Нырнув, Шеннон пытался сообразить, что же делать дальше, так как все равно ничего не видел под водой. Однако ничего не придумав, стал всплывать, ориентируясь на солнечные просветы между стволами. Ему посчастливилось найти довольно большой просвет. Вынырнув, он вдохнул воздух и снова погрузился. Так он проделал несколько раз, пока до него не донесся крик в ту минуту, когда он погружался. Мгновенно всплыв, Шеннон заметил рядом что-то светлое, как будто рубашку, но тут же потерял ее из виду. Снова пырнув, попытался схватить, но не удержал. Сделав еще одну отчаянную попытку, он наконец ухватил Обжорку за одежду, но в ту же минуту почувствовал, как его затягивает водоворот. Он рванулся, не выпуская мальчика, снова погрузился, потом оттолкнулся ногами от илистого дна и вместе с Обжоркой всплыл наверх, чтобы глотнуть воздуха.

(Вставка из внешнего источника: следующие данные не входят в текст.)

-- ==== Sys2Proof/Machine/Flash.lean ====
section
/-! DEFINITION. The flash tier (chapter 11): logical space, map, log-structured writes, reclaim, bookmark store, health log
and rebuild. The map, the sectors, the erase units and the saved health records survive every reset. -/

namespace Sys2Proof.Machine

open Host

/-- An unmapped map entry. -/
def FlashMapEntry.zero : FlashMapEntry := { mapped := false, poisoned := false, slot := 0 }

/-- FLASH_STATE, folio 0x7000.01. -/
def flashState (s : State) : Nat := getF s 0x7000 0x01

/-- Sectors of one erase unit, V (R252): pages × planes × four sectors of 4 KiB. -/
def unitSectors (g : FlashGeometry) : Nat := g.pages * g.planes * 4

/-- Erase units of one channel. -/
def channelUnits (g : FlashGeometry) : Nat := g.targets * g.luns * g.blocks

/-- Channel of a logical page (R247). -/
def flashChannel (f : FlashState) (page : Nat) : Nat := f.channels.getD (page % f.channels.length) 0

/-- Logical pages of the flash space (R246, folio 0x7000.03 in GiB). -/
def flashPages (s : State) : Nat := getF s 0x7000 0x03 * 2 ^ 18

/-- Trained raw capacity in GiB (R246). -/
def flashRawGib (f : FlashState) : Nat :=
  f.channels.length * channelUnits f.geometry * unitSectors f.geometry * 4096 / 2 ^ 30

/-- R246: logical := min(floor(raw × 15 / 16), (ld div 4) × 1,024). -/
def flashLogicalGib (raw ld : Nat) : Nat := min (raw * 15 / 16) (ld / 4 * 1024)

/-- Transfer rate in MT/s of folio 0x7000.05. -/
def flashRateMts : Nat → Nat
  | 1 => 1600
  | 2 => 2400
  | 3 => 3200
  | 4 => 3600
  | _ => 0

/-- D_cap in bytes (R258): f × 10^6 bytes/s is f bytes per µs; the program rate of a channel is compared as a fraction
over tPROG_max. Below 1 MiB per trained channel it is 0. -/
def flashDirtyCap (s : State) : Nat :=
  let f := s.flash
  let g := f.geometry
  let n := f.channels.length
  let mts := flashRateMts (getF s 0x7000 0x05)
  let progBytes := g.targets * g.luns * g.planes * (16384 * g.cellBits)
  let us := getF s 0x7020 0x01 - g.tProgUs - 300
  let cap := if mts * g.tProgUs ≤ progBytes then us * n * mts else us * n * progBytes / g.tProgUs
  if cap < n * 2 ^ 20 then 0 else cap

/-- Bytes of one dirty write: its data and its map change of 4 bytes (R249, R258). -/
def dirtyBytes (w : FlashWrite) : Nat := if w.confirmed then 4096 + 4 else 0

/-- Bytes now in the dirty area. -/
def flashDirty (f : FlashState) : Nat := (f.dirty.map dirtyBytes).foldl (· + ·) 0

/-- The record of an erase unit. -/
def flashUnit (f : FlashState) (ch u : Nat) : EraseUnit := tget EraseUnit.zero f.units (ch * 2 ^ 24 + u)

/-- Write the record of an erase unit. -/
def setFlashUnit (f : FlashState) (ch u : Nat) (e : EraseUnit) : FlashState :=
  { f with units := tset EraseUnit.zero f.units (ch * 2 ^ 24 + u) e }

/-- The health record of a channel. -/
def flashHealth (f : FlashState) (ch : Nat) : FlashHealth := tget FlashHealth.zero f.health ch

/-- Apply a change to a channel's health record. -/
def modFlashHealth (f : FlashState) (ch : Nat) (g : FlashHealth → FlashHealth) : FlashState :=
  { f with health := tmod FlashHealth.zero f.health ch g }

/-- Erase units set apart in each channel for the flush reserve: room for D_cap and one spare unit (R259, Table 11-7). -/
def reserveUnits (s : State) : Nat :=
  let f := s.flash
  ceilDiv (flashDirtyCap s) (f.channels.length * unitSectors f.geometry * 4096) + 1

/-- Units of a channel that hold data: those beyond the flush reserve and the system area, which take the highest numbers. -/
def dataUnits (s : State) : Nat :=
  channelUnits s.flash.geometry - reserveUnits s - s.flash.geometry.systemUnits

/-- Free erase units of a channel, the flush reserve and system area left out (R252). -/
def freeUnits (s : State) (ch : Nat) : Nat :=
  let n := dataUnits s
  n - (tkeys s.flash.units (fun k e => decide (k / 2 ^ 24 = ch) && decide (k % 2 ^ 24 < n) && decide (e.use ≠ .free))).length

/-- The data units of a channel that are listed (every other one is free and never used). -/
def listedUnits (s : State) (ch : Nat) : List (Nat × EraseUnit) :=
  let n := dataUnits s
  (s.flash.units.filter (fun e => decide (e.1 / 2 ^ 24 = ch) && decide (e.1 % 2 ^ 24 < n))).map (fun e => (e.1 % 2 ^ 24, e.2))

/-- A free data unit of a channel; which one is the part's choice. -/
def pickFreeUnit (s : State) (ch : Nat) : Option Nat :=
  pickFree (fun u => decide ((flashUnit s.flash ch u).use = .free)) (dataUnits s) (Config.fresh s.freeCtr)

/-- The next free sector of an open erase unit of the channel (R249), opening a free unit when none is open. -/
def takeSector (s : State) (ch : Nat) : Option (State × Nat) :=
  let v := unitSectors s.flash.geometry
  let go (s : State) (u : Nat) : State × Nat :=
    let e := flashUnit s.flash ch u
    ({ s with flash := setFlashUnit s.flash ch u { e with next := e.next + 1, valid := e.valid + 1, use := .opened } }, u * v + e.next)
  match (listedUnits s ch).find? (fun e => decide (e.2.use = .opened) && decide (e.2.next < v)) with
  | some (u, _) => some (go s u)
  | none => match pickFreeUnit s ch with
    | some u => some (go (draw s) u)
    | none => none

Однако мутная вода заливала глаза, и пришлось всплыть где попало. Едва он успел вдохнуть и получше ухватить тонущего, как послышались предостерегающие крики, и он увидел ствол, устремившийся прямо к его голове. Тяжесть мальчика помешала ему быстро уйти под воду, и левую ногу Шеннона защемило стволами, ударившимися друг о друга. Едва не потеряв сознание от боли, он увидел рядом с собой багор и вцепился в него одной рукой, не выпуская из другой мальчика. Так Сухопарому удалось вытащить из воды ирландца и Обжорку. Американец вместе с другими прикрывал их, преграждая путь стволам, и каким-то чудом ни один ствол больше их не настиг.

Коснувшись дна, Шеннон не удержался на ногах. Пришлось подхватить его, донести до берега и усадить рядом с безжизненным телом Обжорки.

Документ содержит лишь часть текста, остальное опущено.